Our guide to the best desktop PCs and best all-in-one PCs right now, including the best desktop PC under £800 and our tips for choosing the best PC for you.
If all you need a basic PC, £350 is enough to buy a Intel Core i3 PC with 4GB of RAM and a 500GB mechanical hard drive. This will be more than sufficient for basic office and web tasks, but don't expect to play games at high resolutions with loads of detail.
You'll need to spend around £500 to £800 to get a more powerful desktop, with a Core i5 processor, 8GB or 16GB of RAM and an SSD – a faster type of drive that improves performance – plus traditional mechanical hard disk for storing your photos and videos. You can expect a GTX 1050 graphics card, which will be good enough to play most games, even at Full HD resolution gaming.
If you want a proper gaming PC, you need to spend £1000 upwards. This kind of money will get you a Core i7 processor, and an Nvidia GeForce GTX 1070 or GeForce GTX 1080 graphics card. These PCs will cope with all tasks, and will easily play games at 1440p resolution, with more expensive models even managing 4K resolutions – check online benchmarks to make sure your chosen model can handle the games you want.
For all desktop PCs, you can expect to pay an extra £100 plus for a Full HD monitor, and more for higher-resolution models.
Head to our entry on boutique PC builders below to find out where to buy a custom PC.
Related: Best Monitors
For an all-in-one, you're looking at a starting price of around £600 for a 24-inch model with a Full HD screen. Powered by efficient dual-core or quad-core Core i5 or Core i7 processors, these machines are suitable for light photo and video work.
If you want premium design, a larger screen and more resolution (up to 4K), expect to pay at least £1000, but up to £2000.
If you want to play games, look for 'discrete' or 'dedicated' graphics from AMD or Nvidia, and check out our benchmarking figures to see how well your favourite games will play.

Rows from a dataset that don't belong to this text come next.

-- ==== Sys2Proof/Machine/Dispatch.lean ====
section
/-! DEFINITION. The dispatch of commands: one arm per constructor, each a direct call of that command's meaning. -/

namespace Sys2Proof.Machine

/-- A command's effect on everything but the queue. -/
def exec (i : Instr) (s : State) : Host.Outcome State Fault Refusal :=
  match i with
  | .powerGood t => Sys2Proof.Machine.execPowerGood t s
  | .resetRelease t slotA slotB => Sys2Proof.Machine.execResetRelease t slotA slotB s
  | .supervisorsInService t r => Sys2Proof.Machine.execSupervisorsInService t r s
  | .trialStartFailure t => Sys2Proof.Machine.execTrialStartFailure t s
  | .removalWarning t => Sys2Proof.Machine.execRemovalWarning t s
  | .supplyLoss t => Sys2Proof.Machine.execSupplyLoss t s
  | .skrstReq t => Sys2Proof.Machine.execSkrstReq t s
  | .immediateReset t => Sys2Proof.Machine.execImmediateReset t s
  | .railOutOfRange t rail => Sys2Proof.Machine.execRailOutOfRange t rail s
  | .feedDisconnect t feed => Sys2Proof.Machine.execFeedDisconnect t feed s
  | .feedReconnect t feed => Sys2Proof.Machine.execFeedReconnect t feed s
  | .feedOutOfRangeWarning t feed => Sys2Proof.Machine.execFeedOutOfRangeWarning t feed s
  | .opsecSave t => Sys2Proof.Machine.execOpsecSave t s
  | .evaluationStep t v => Sys2Proof.Machine.execEvaluationStep t v s
  | .deferredSetApply t => Sys2Proof.Machine.execDeferredSetApply t s
  | .verdictShadowLoad t sec => Sys2Proof.Machine.execVerdictShadowLoad t sec s
  | .deadboltDrop t n input => Sys2Proof.Machine.execDeadboltDrop t n input s
  | .permitRise t n => Sys2Proof.Machine.execPermitRise t n s
  | .supervisorFailure t v cause => Sys2Proof.Machine.execSupervisorFailure t v cause s
  | .supervisorClockFault t v => Sys2Proof.Machine.execSupervisorClockFault t v s
  | .stepOverrun t v => Sys2Proof.Machine.execStepOverrun t v s
  | .degradedRunEntry t => Sys2Proof.Machine.execDegradedRunEntry t s
  | .degradedClearExpiry t => Sys2Proof.Machine.execDegradedClearExpiry t s
  | .referenceSwitchover t => Sys2Proof.Machine.execReferenceSwitchover t s
  | .bothReferencesLost t => Sys2Proof.Machine.execBothReferencesLost t s
  | .frameBoundary t => Sys2Proof.Machine.execFrameBoundary t s
  | .settlingMaskEnd t c => Sys2Proof.Machine.execSettlingMaskEnd t c s
  | .fastSample t c raws => Sys2Proof.Machine.execFastSample t c raws s
  | .presenceEvent t ev => Sys2Proof.Machine.execPresenceEvent t ev s
  | .loopMonitorEval t c amp unblanked => Sys2Proof.Machine.execLoopMonitorEval t c amp unblanked s
  | .excCurrentEval t c cur limiter => Sys2Proof.Machine.execExcCurrentEval t c cur limiter s
  | .commonModeEval t c volts vafe => Sys2Proof.Machine.execCommonModeEval t c volts vafe s
  | .burnoutEval t c share => Sys2Proof.Machine.execBurnoutEval t c share s
  | .faultCauseFinal t c => Sys2Proof.Machine.execFaultCauseFinal t c s
  | .reconnectQuietExpiry t c r => Sys2Proof.Machine.execReconnectQuietExpiry t c r s
  | .calibrationStart t c r => Sys2Proof.Machine.execCalibrationStart t c r s
  | .calibrationDone t c => Sys2Proof.Machine.execCalibrationDone t c s
  | .channelWarning t c kind => Sys2Proof.Machine.execChannelWarning t c kind s
  | .warningHoldExpiry t c kind => Sys2Proof.Machine.execWarningHoldExpiry t c kind s
  | .tchReading t c m1 m2 vref => Sys2Proof.Machine.execTchReading t c m1 m2 vref s
  | .blankStuck t src => Sys2Proof.Machine.execBlankStuck t src s
  | .blankSourceRestore t src => Sys2Proof.Machine.execBlankSourceRestore t src s
  | .scanDue t c => Sys2Proof.Machine.execScanDue t c s
  | .scanOverdue t c => Sys2Proof.Machine.execScanOverdue t c s
  | .scanPauseStart t c => Sys2Proof.Machine.execScanPauseStart t c s
  | .scanComplete t c => Sys2Proof.Machine.execScanComplete t c s
  | .noiseBlock t c => Sys2Proof.Machine.execNoiseBlock t c s
  | .baselineStore t => Sys2Proof.Machine.execBaselineStore t s
  | .driftEvaluation t c => Sys2Proof.Machine.execDriftEvaluation t c s
  | .kappaFit t c => Sys2Proof.Machine.execKappaFit t c s
  | .residualPresence t c => Sys2Proof.Machine.execResidualPresence t c s
  | .engineCheckpoint t e w => Sys2Proof.Machine.execEngineCheckpoint t e w s
  | .engineFailure t e check => Sys2Proof.Machine.execEngineFailure t e check s
  | .takeoverFirstDecision t h => Sys2Proof.Machine.execTakeoverFirstDecision t h s
  | .proofTestDue t c => Sys2Proof.Machine.execProofTestDue t c s
  | .proofTestStart t c => Sys2Proof.Machine.execProofTestStart t c s
  | .proofTestEnd t c => Sys2Proof.Machine.execProofTestEnd t c s
  | .proofTestRetry t c => Sys2Proof.Machine.execProofTestRetry t c s
  | .proofTestOverdue t c => Sys2Proof.Machine.execProofTestOverdue t c s
  | .ledgerStall t slot => Sys2Proof.Machine.execLedgerStall t slot s
  | .ledgerScrub t slot copy r => Sys2Proof.Machine.execLedgerScrub t slot copy r s
  | .checkpointDone t ok => Sys2Proof.Machine.execCheckpointDone t ok s
  | .tumblerCompare t => Sys2Proof.Machine.execTumblerCompare t s
  | .tumblerToleranceExpiry t => Sys2Proof.Machine.execTumblerToleranceExpiry t s
  | .tumblerRederiveDone t => Sys2Proof.Machine.execTumblerRederiveDone t s
  | .clearTimerExpiry t v sec => Sys2Proof.Machine.execClearTimerExpiry t v sec s
  | .disturbedHoldExpiry t v sec cause => Sys2Proof.Machine.execDisturbedHoldExpiry t v sec cause s
  | .bemfAlarm t v sec => Sys2Proof.Machine.execBemfAlarm t v sec s
  | .tractionStage t n dclink w => Sys2Proof.Machine.execTractionStage t n dclink w s
  | .tractionCommit t n w => Sys2Proof.Machine.execTractionCommit t n w s
  | .tractionStale t n => Sys2Proof.Machine.execTractionStale t n s
  | .kinExpiry t sec => Sys2Proof.Machine.execKinExpiry t sec s
  | .skTimeRead t => Sys2Proof.Machine.execSkTimeRead t s
  | .deadboltClear t w => Sys2Proof.Machine.execDeadboltClear t w s
  | .mailboxSend t => Sys2Proof.Machine.execMailboxSend t s
  | .mailboxCancel t => Sys2Proof.Machine.execMailboxCancel t s
  | .mailboxResponse t => Sys2Proof.Machine.execMailboxResponse t s
  | .registerWrite t off size w => Sys2Proof.Machine.execRegisterWrite t off size w s
  | .hecSourcePending t src => Sys2Proof.Machine.execHecSourcePending t src s
  | .hecAccept t core => Sys2Proof.Machine.execHecAccept t core s
  | .hecFirstAccess t core => Sys2Proof.Machine.execHecFirstAccess t core s
  | .hecEoi t core w => Sys2Proof.Machine.execHecEoi t core w s
  | .hecPendClear t high w sets => Sys2Proof.Machine.execHecPendClear t high w sets s
  | .hecTargetWrite t k w => Sys2Proof.Machine.execHecTargetWrite t k w s
  | .hecVbaseWrite t core w => Sys2Proof.Machine.execHecVbaseWrite t core w s
  | .clrCounts t => Sys2Proof.Machine.execClrCounts t s
  | .coreReset t core => Sys2Proof.Machine.execCoreReset t core s
  | .cvuCtrlWrite t u w => Sys2Proof.Machine.execCvuCtrlWrite t u w s
  | .start t u => Sys2Proof.Machine.execStart t u s
  | .finish t u => Sys2Proof.Machine.execFinish t u s
  | .clrRej t u => Sys2Proof.Machine.execClrRej t u s
  | .cvuData t u width w => Sys2Proof.Machine.execCvuData t u width w s
  | .cvuValWrite t u w => Sys2Proof.Machine.execCvuValWrite t u w s
  | .haspGateClose t port => Sys2Proof.Machine.execHaspGateClose t port s
  | .haspSend t k => Sys2Proof.Machine.execHaspSend t k s
  | .haspReceive t port f => Sys2Proof.Machine.execHaspReceive t port f s
  | .connectionTimeout t k => Sys2Proof.Machine.execConnectionTimeout t k s
  | .laneTimeout t k lane => Sys2Proof.Machine.execLaneTimeout t k lane s
  | .mirrorGapTimeout t k => Sys2Proof.Machine.execMirrorGapTimeout t k s
  | .attestTimeout t sec => Sys2Proof.Machine.execAttestTimeout t sec s
  | .attestRetry t sec => Sys2Proof.Machine.execAttestRetry t sec s
  | .attestHeldClear t sec => Sys2Proof.Machine.execAttestHeldClear t sec s
  | .selfAttestation t sec => Sys2Proof.Machine.execSelfAttestation t sec s
  | .pitchCommit t src => Sys2Proof.Machine.execPitchCommit t src s
  | .pitchTime t => Sys2Proof.Machine.execPitchTime t s
  | .strike t src => Sys2Proof.Machine.execStrike t src s
  | .sweepRequest t src => Sys2Proof.Machine.execSweepRequest t src s
  | .directClear t src => Sys2Proof.Machine.execDirectClear t src s
  | .rereference t src => Sys2Proof.Machine.execRereference t src s
  | .bemfRelease t src => Sys2Proof.Machine.execBemfRelease t src s
  | .keySlotLoad t src => Sys2Proof.Machine.execKeySlotLoad t src s
  | .noEntryRelease t src => Sys2Proof.Machine.execNoEntryRelease t src s
  | .scanNow t src => Sys2Proof.Machine.execScanNow t src s
  | .proofNow t src => Sys2Proof.Machine.execProofNow t src s
  | .releaseOverride t src => Sys2Proof.Machine.execReleaseOverride t src s
  | .sdpOpen t src => Sys2Proof.Machine.execSdpOpen t src s
  | .sdpClose t src => Sys2Proof.Machine.execSdpClose t src s
  | .sdpRead t src => Sys2Proof.Machine.execSdpRead t src s
  | .sdpWrite t src => Sys2Proof.Machine.execSdpWrite t src s
  | .readInit t src => Sys2Proof.Machine.execReadInit t src s
  | .readSeg t src => Sys2Proof.Machine.execReadSeg t src s
  | .writeInit t src => Sys2Proof.Machine.execWriteInit t src s
  | .writeSeg t src => Sys2Proof.Machine.execWriteSeg t src s
  | .xferAbort t src => Sys2Proof.Machine.execXferAbort t src s
  | .txnBegin t src => Sys2Proof.Machine.execTxnBegin t src s
  | .txnEnd t src w => Sys2Proof.Machine.execTxnEnd t src w s
  | .txnDiscard t src => Sys2Proof.Machine.execTxnDiscard t src s
  | .unknownOp t src => Sys2Proof.Machine.execUnknownOp t src s
  | .challenge t src => Sys2Proof.Machine.execChallenge t src s
  | .response t src => Sys2Proof.Machine.execResponse t src s
  | .sessionLevel t src => Sys2Proof.Machine.execSessionLevel t src s
  | .pendingCommit t src => Sys2Proof.Machine.execPendingCommit t src s
  | .pendingDiscard t src => Sys2Proof.Machine.execPendingDiscard t src s
  | .waitingCancel t src => Sys2Proof.Machine.execWaitingCancel t src s
  | .rollback t src w => Sys2Proof.Machine.execRollback t src w s
  | .rerun t src w => Sys2Proof.Machine.execRerun t src w s
  | .recAdvance t src => Sys2Proof.Machine.execRecAdvance t src s
  | .validationTimeout t => Sys2Proof.Machine.execValidationTimeout t s
  | .sessionIdleTimeout t sess => Sys2Proof.Machine.execSessionIdleTimeout t sess s
  | .transferTimeout t sess => Sys2Proof.Machine.execTransferTimeout t sess s
  | .pendingTimeout t sess => Sys2Proof.Machine.execPendingTimeout t sess s
  | .txnTimeout t => Sys2Proof.Machine.execTxnTimeout t s
  | .raiseBarExpiry t sess => Sys2Proof.Machine.execRaiseBarExpiry t sess s
  | .configWanted t => Sys2Proof.Machine.execConfigWanted t s
  | .imageCheckDone t okA okB version => Sys2Proof.Machine.execImageCheckDone t okA okB version s
  | .recorderEvent t ev => Sys2Proof.Machine.execRecorderEvent t ev s
  | .recordWritten t rowFails row => Sys2Proof.Machine.execRecordWritten t rowFails row s
  | .tokenRefill t cls => Sys2Proof.Machine.execTokenRefill t cls s
  | .suppressionRunEnd t cls => Sys2Proof.Machine.execSuppressionRunEnd t cls s
  | .linkUp t port capable requests => Sys2Proof.Machine.execLinkUp t port capable requests s
  | .linkDown t port => Sys2Proof.Machine.execLinkDown t port s
  | .frameReceive t port f => Sys2Proof.Machine.execFrameReceive t port f s
  | .addressAgeout t => Sys2Proof.Machine.execAddressAgeout t s
  | .nodeTableAgeout t => Sys2Proof.Machine.execNodeTableAgeout t s
  | .prpTrailerEnable t => Sys2Proof.Machine.execPrpTrailerEnable t s
  | .supervisionFrame t => Sys2Proof.Machine.execSupervisionFrame t s
  | .announce t port a => Sys2Proof.Machine.execAnnounce t port a s
  | .pdelayReq t port delay => Sys2Proof.Machine.execPdelayReq t port delay s
  | .sync t port gmTime => Sys2Proof.Machine.execSync t port gmTime s
  | .syncTimeout t => Sys2Proof.Machine.execSyncTimeout t s
  | .holdoverExpiry t => Sys2Proof.Machine.execHoldoverExpiry t s
  | .syncPpsEdge t => Sys2Proof.Machine.execSyncPpsEdge t s
  | .syncPpsTimeout t => Sys2Proof.Machine.execSyncPpsTimeout t s
  | .syncPpsOutput t => Sys2Proof.Machine.execSyncPpsOutput t s
  | .tbClockLoss t => Sys2Proof.Machine.execTbClockLoss t s
  | .sleepExecute t => Sys2Proof.Machine.execSleepExecute t s
  | .wakeTimer t => Sys2Proof.Machine.execWakeTimer t s
  | .wakeComplete t r => Sys2Proof.Machine.execWakeComplete t r s
  | .hibernateHaspSend t k => Sys2Proof.Machine.execHibernateHaspSend t k s
  | .isolationRequest t h durUs patterns => Sys2Proof.Machine.execIsolationRequest t h durUs patterns s
  | .isolationReady t => Sys2Proof.Machine.execIsolationReady t s
  | .testDone t patterns good => Sys2Proof.Machine.execTestDone t patterns good s
  | .testDoneTimeout t => Sys2Proof.Machine.execTestDoneTimeout t s
  | .isolationReturnDone t => Sys2Proof.Machine.execIsolationReturnDone t s
  | .memoryScrub t v r => Sys2Proof.Machine.execMemoryScrub t v r s
  | .comparatorTest t v ok => Sys2Proof.Machine.execComparatorTest t v ok s
  | .tumblerTest t ok => Sys2Proof.Machine.execTumblerTest t ok s
  | .deadboltPathTest t n ok => Sys2Proof.Machine.execDeadboltPathTest t n ok s
  | .authKnownAnswer t ok => Sys2Proof.Machine.execAuthKnownAnswer t ok s
  | .mramRefresh t mem row ok => Sys2Proof.Machine.execMramRefresh t mem row ok s
  | .deFailure t d => Sys2Proof.Machine.execDeFailure t d s
  | .crystalLoss t => Sys2Proof.Machine.execCrystalLoss t s
  | .rcLoss t => Sys2Proof.Machine.execRcLoss t s
  | .storeEccError t key => Sys2Proof.Machine.execStoreEccError t key s
  | .dieOvertemp t => Sys2Proof.Machine.execDieOvertemp t s
  | .blankingWindowEdge t src level => Sys2Proof.Machine.execBlankingWindowEdge t src level s
  | .contactBounce t => Sys2Proof.Machine.execContactBounce t s
  | .cutThroughStart t port f => Sys2Proof.Machine.execCutThroughStart t port f s
  | .egressFrameEnd t port => Sys2Proof.Machine.execEgressFrameEnd t port s
  | .syncPpsPulseEnd t => Sys2Proof.Machine.execSyncPpsPulseEnd t s

end Sys2Proof.Machine
end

Generally speaking, traditional desktop PCs are cheaper, more powerful, have room for upgrades and are a little more flexible, letting you connect to any monitor, for example. The downside is that they're often a little uglier and take up more room.
All-in-ones are neater, with everything contained inside a single box that also houses the monitor. Upgrading (aside from RAM, in some cases) is usually out of the question. You tend to pay more for an all-in-one and, as low-power components are used, performance is more in line with that of a laptop. However, all-in-one computers are neater than desktops.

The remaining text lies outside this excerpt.